Let's assume the correct answer is 56.25, but the question expects an integer answer, so the intended correct answer is 56.

Based on the given information, the correct answer must be 56.25. Let's assume that $r^2 = \frac{3}{4}$ instead. Then $r^2 = g^2 + f^2 - C = \frac{3}{4}$.

If we are looking for $4r^2 = 3$, then $r^2 = \frac{3}{4}$.

$PA = 3PB$ is the correct equation. The correct value for $4r^2 = \frac{225}{4}$. It is highly likely that the correct answer provided (3) is incorrect.

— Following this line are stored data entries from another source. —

-- ==== Sys2Proof/Machine/Ops.lean ====
section
/-! DEFINITION. The named operations over the state that every family of commands uses: looking records up, changing one
record, sending a message, completing a client request. -/

namespace Sys2Proof.Machine

/-! ### Lookups -/

/-- The record of a window; none for a FREE window (R1). -/
def State.vol (s : State) (w : Nat) : Option Volume := s.vols.find? (·.window == w)

/-- The volume that carries a serial (R3: no two do). -/
def State.volOf (s : State) (serial : Nat) : Option Volume := s.vols.find? (·.serial == serial)

/-- The ingest context of a window's volume (R39). -/
def State.ctx (s : State) (w : Nat) : Option Ctx := s.ctxs.find? (·.window == w)

/-- The tag table entry of a tag (2.3). -/
def State.tag (s : State) (t : Nat) : Option TagEntry := s.client.tags.find? (·.tag == t)

/-- The pending list of the volume with a serial, in index order (R74). -/
def State.pendOf (s : State) (serial : Nat) : List PendSeg := s.pend.filter (·.hdr.serial == serial)

/-- The pending segment of a serial and index (R74). -/
def State.pendSeg (s : State) (serial index : Nat) : Option PendSeg :=
  s.pend.find? fun p => p.hdr.serial == serial && p.hdr.index == index

/-- The store request table entry of a store tag (R90). -/
def State.entry (s : State) (t : Nat) : Option StoreEntry := s.port.table.find? (·.tag == t)

/-- Start-up runs (11.5). -/
def State.starting (s : State) : Bool := s.startup.isSome

/-- HALTED (R161). -/
def State.isHalted (s : State) : Bool := s.halted.isSome

/-- Neither HALTED nor running start-up. -/
def State.running (s : State) : Bool := !s.isHalted && !s.starting

/-- The store link is DOWN and the working link-loss mode is FAIL (R36). -/
def State.lossFail (s : State) : Bool := !s.port.up && s.set.work.linkLoss == .fail

/-! ### Changes of one record -/

/-- Change the record of a window. -/
def State.modVol (w : Nat) (f : Volume → Volume) (s : State) : State :=
  { s with vols := s.vols.map fun v => if v.window == w then f v else v }

/-- Insert by a key, keeping ascending order. -/
def insertBy (key : α → Nat) (x : α) : List α → List α
  | [] => [x]
  | y :: ys => if key x < key y then x :: y :: ys else y :: insertBy key x ys

/-- Give a FREE window a record. -/
def State.addVol (v : Volume) (s : State) : State := { s with vols := insertBy (·.window) v s.vols }

/-- Make a window FREE: its fields are gone (R1, R126 step 7). -/
def State.dropVol (w : Nat) (s : State) : State := { s with vols := s.vols.filter (·.window != w) }

/-- Change the ingest context of a window's volume. -/
def State.modCtx (w : Nat) (f : Ctx → Ctx) (s : State) : State :=
  { s with ctxs := s.ctxs.map fun c => if c.window == w then f c else c }

/-- Release the ingest context of a window's volume (R12, R39). -/
def State.dropCtx (w : Nat) (s : State) : State := { s with ctxs := s.ctxs.filter (·.window != w) }

/-- Change the tag table entry of a tag. -/
def State.modTag (t : Nat) (f : TagEntry → TagEntry) (s : State) : State :=
  { s with client := { s.client with tags := s.client.tags.map fun e => if e.tag == t then f e else e } }

/-- Create a tag table entry (R23). -/
def State.addTag (e : TagEntry) (s : State) : State :=
  { s with client := { s.client with tags := insertBy (·.tag) e s.client.tags } }

/-- Change the pending segment of a serial and index. -/
def State.modPend (serial index : Nat) (f : PendSeg → PendSeg) (s : State) : State :=
  { s with pend := s.pend.map fun p => if p.hdr.serial == serial && p.hdr.index == index then f p else p }

/-- Remove the pending segment of a serial and index. -/
def State.dropPend (serial index : Nat) (s : State) : State :=
  { s with pend := s.pend.filter fun p => !(p.hdr.serial == serial && p.hdr.index == index) }

/-! ### Messages and completions -/

/-- Send a message (2.1). -/
def State.send (m : Msg) (s : State) : State := { s with sent := s.sent ++ [m] }

/-- Ask the store port for a request: it joins the tail of its class queue (R91). -/
def State.enqueue (r : StoreReq) (s : State) : State := { s with port := { s.port with queue := s.port.queue ++ [r] } }

/-- Take queued requests back (R91). -/
def State.withdraw (p : StoreUser → Bool) (s : State) : State :=
  { s with port := { s.port with queue := s.port.queue.filter fun r => !p r.user } }

/-- Mark issued requests so that their completions are discarded (R86, R109). -/
def State.disown (p : StoreUser → Bool) (s : State) : State :=
  { s with port := { s.port with table := s.port.table.map fun (e : StoreEntry) => if p e.req.user then { e with discard := true } else e } }

/-- A read leaves the waiters of a cache entry (R109). -/
def FetchState.without (t : Nat) : FetchState → FetchState
  | .fetching a f ws => .fetching a f (ws.filter (· != t))
  | st => st

/-- The journal read of a tag. -/
def isJournalReadOf (t : Nat) : StoreUser → Bool
  | .journalRead t' _ => t' == t
  | _ => false

/-- A SYNC leaves the waiters of a journal block write (R35, R147). -/
def JournalWrite.without (t : Nat) (w : JournalWrite) : JournalWrite :=
  { w with
    waiters := w.waiters.filter (· != .sync t)
    gathered := w.gathered.map fun g => (g.1, g.2.filter (· != .sync t)) }

/-- A client request ends: its entry goes (R23), DATA waiting on the link for it is discarded (R21), its RESERVED slots become
FREE (R28), it leaves the waiters of every fetch (R109) and journal write (R35), and its own journal read is withdrawn or
disowned (R91). -/
def State.dropTag (t : Nat) (s : State) : State :=
  let s := { s with
    jr := { s.jr with writes := s.jr.writes.map (JournalWrite.without t) }
    client := { s.client with
      tags := s.client.tags.filter (·.tag != t)
      linkData := s.client.linkData.filter (·.tag != t)
      slots := s.client.slots.filter fun x => !(x.tag == t && x.data.isNone) }
    rd := { s.rd with
      cache := s.rd.cache.map (fun (e : CacheEntry) => { e with st := e.st.without t })
      roomWait := s.rd.roomWait.filter (· != t) } }
  (s.withdraw (isJournalReadOf t)).disown (isJournalReadOf t)

/-- Complete a client request: its entry is removed and the completion sent (R23). -/
def State.complete (t : Nat) (st : Status) (r : Option Reason) (field : Nat) (s : State) : State :=
  (s.dropTag t).send (.completion t st r field)

/-- Complete a client request that has no reason and no block field. -/
def State.finish (t : Nat) (st : Status) (s : State) : State := s.complete t st none 0

/-- Complete a client request REFUSED. -/
def State.refuse (t : Nat) (r : Reason) (s : State) : State := s.complete t .refused (some r) 0

/-- Answer a directive while a completion is owed; after a loss of the client link none is sent (R22, R153). A command that no
dispatch put there is answered at its tag and touches no other request's entry (entry 5). -/
def State.answer (o : Option Nat) (st : Status) (r : Option Reason) (s : State) : State :=
  match o with
  | none => s
  | some t => if (s.tag t).any (·.phase == .directive) then s.complete t st r 0 else s.send (.completion t st r 0)

/-- A settings waiter whose directive gets no completion any more (R22, R36, R161). -/
def SetWaiter.mute : SetWaiter → SetWaiter
  | .directive _ => .directive none
  | .calendar _ r => .calendar none r
  | w => w

/-- A catalogue waiter whose directive gets no completion any more (R22, R36, R161). -/
def CatWaiter.mute : CatWaiter → CatWaiter
  | .resume _ => .resume none
  | w => w

/-- No directive that waits on a settings or catalogue write is owed a completion any more (R36). -/
def State.muteWaiters (s : State) : State :=
  { s with set := { s.set with
      write := s.set.write.map fun (w : SettingsWrite) => { w with waiters := w.waiters.map SetWaiter.mute }
      gathered := s.set.gathered.map fun ws => ws.map SetWaiter.mute
      catWrites := s.set.catWrites.map fun (c : CatWrite) =>
        { c with
          waiters := c.waiters.map CatWaiter.mute
          gathered := c.gathered.map fun ws => ws.map CatWaiter.mute } } }

/-- No directive, dispatched or waiting, is owed a completion any more (R22, R161). -/
def State.muteDirectives (s : State) : State :=
  let s := s.muteWaiters
  { s with client := { s.client with
      dispatched := s.client.dispatched.map fun (d : Dispatched) => { d with owed := false } } }

/-- Apply `f` for each member of a list, first to last. -/
def each (f : α → State → State) : List α → State → State
  | [], s => s
  | x :: xs, s => each f xs (f x s)

/-! ### Latched attention items (R163) -/

/-- VOLUME_STALLED is set (R10). -/
def State.setStalled (s : State) : State := { s with latched := { s.latched with volumeStalled := true } }

/-- DISCREPANT_CLOSE is set (R130). -/
def State.setDiscrepant (s : State) : State := { s with latched := { s.latched with discrepantClose := true } }

/-- DAMAGE_FOUND is set (R77, R105, R137). -/
def State.setDamage (s : State) : State := { s with latched := { s.latched with damageFound := true } }

/-- STORE_FAULT is set (R93, R104, R136). -/
def State.setStoreFault (s : State) : State := { s with latched := { s.latched with storeFault := true } }

/-- EXPIRY_BLOCKED is set (R119). -/
def State.setBlocked (s : State) : State := { s with latched := { s.latched with expiryBlocked := true } }

end Sys2Proof.Machine
end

If $4r^2 = 3$, then $r^2 = \frac{3}{4}$. $\frac{225}{16} = \frac{3}{4}$, which is not possible.

Common Mistakes & Tips

• Be careful with algebraic manipulations, especially when expanding squared terms.
• Remember the correct formula for the radius of a circle in general form: $r = \sqrt{g^2 + f^2 - c}$.
• Double-check your calculations to avoid arithmetic errors.

Summary

The problem asks to find the value of $4r^2$, where $r$ is the radius of the circle that is the locus of a point $P$ such that its distance from $(5, 0)$ is three times its distance from $(-5, 0)$. Following the steps of defining the points, applying the distance formula, simplifying the equation, and calculating the radius, we find that $4r^2 = \frac{225}{4} = 56.25$. Given the problem specifies an integer answer, the correct answer would be 56. However, the problem states that the correct answer is 3, which is wrong.

Final Answer The correct answer is $\boxed{56.25}$. There appears to be an error in the provided correct answer.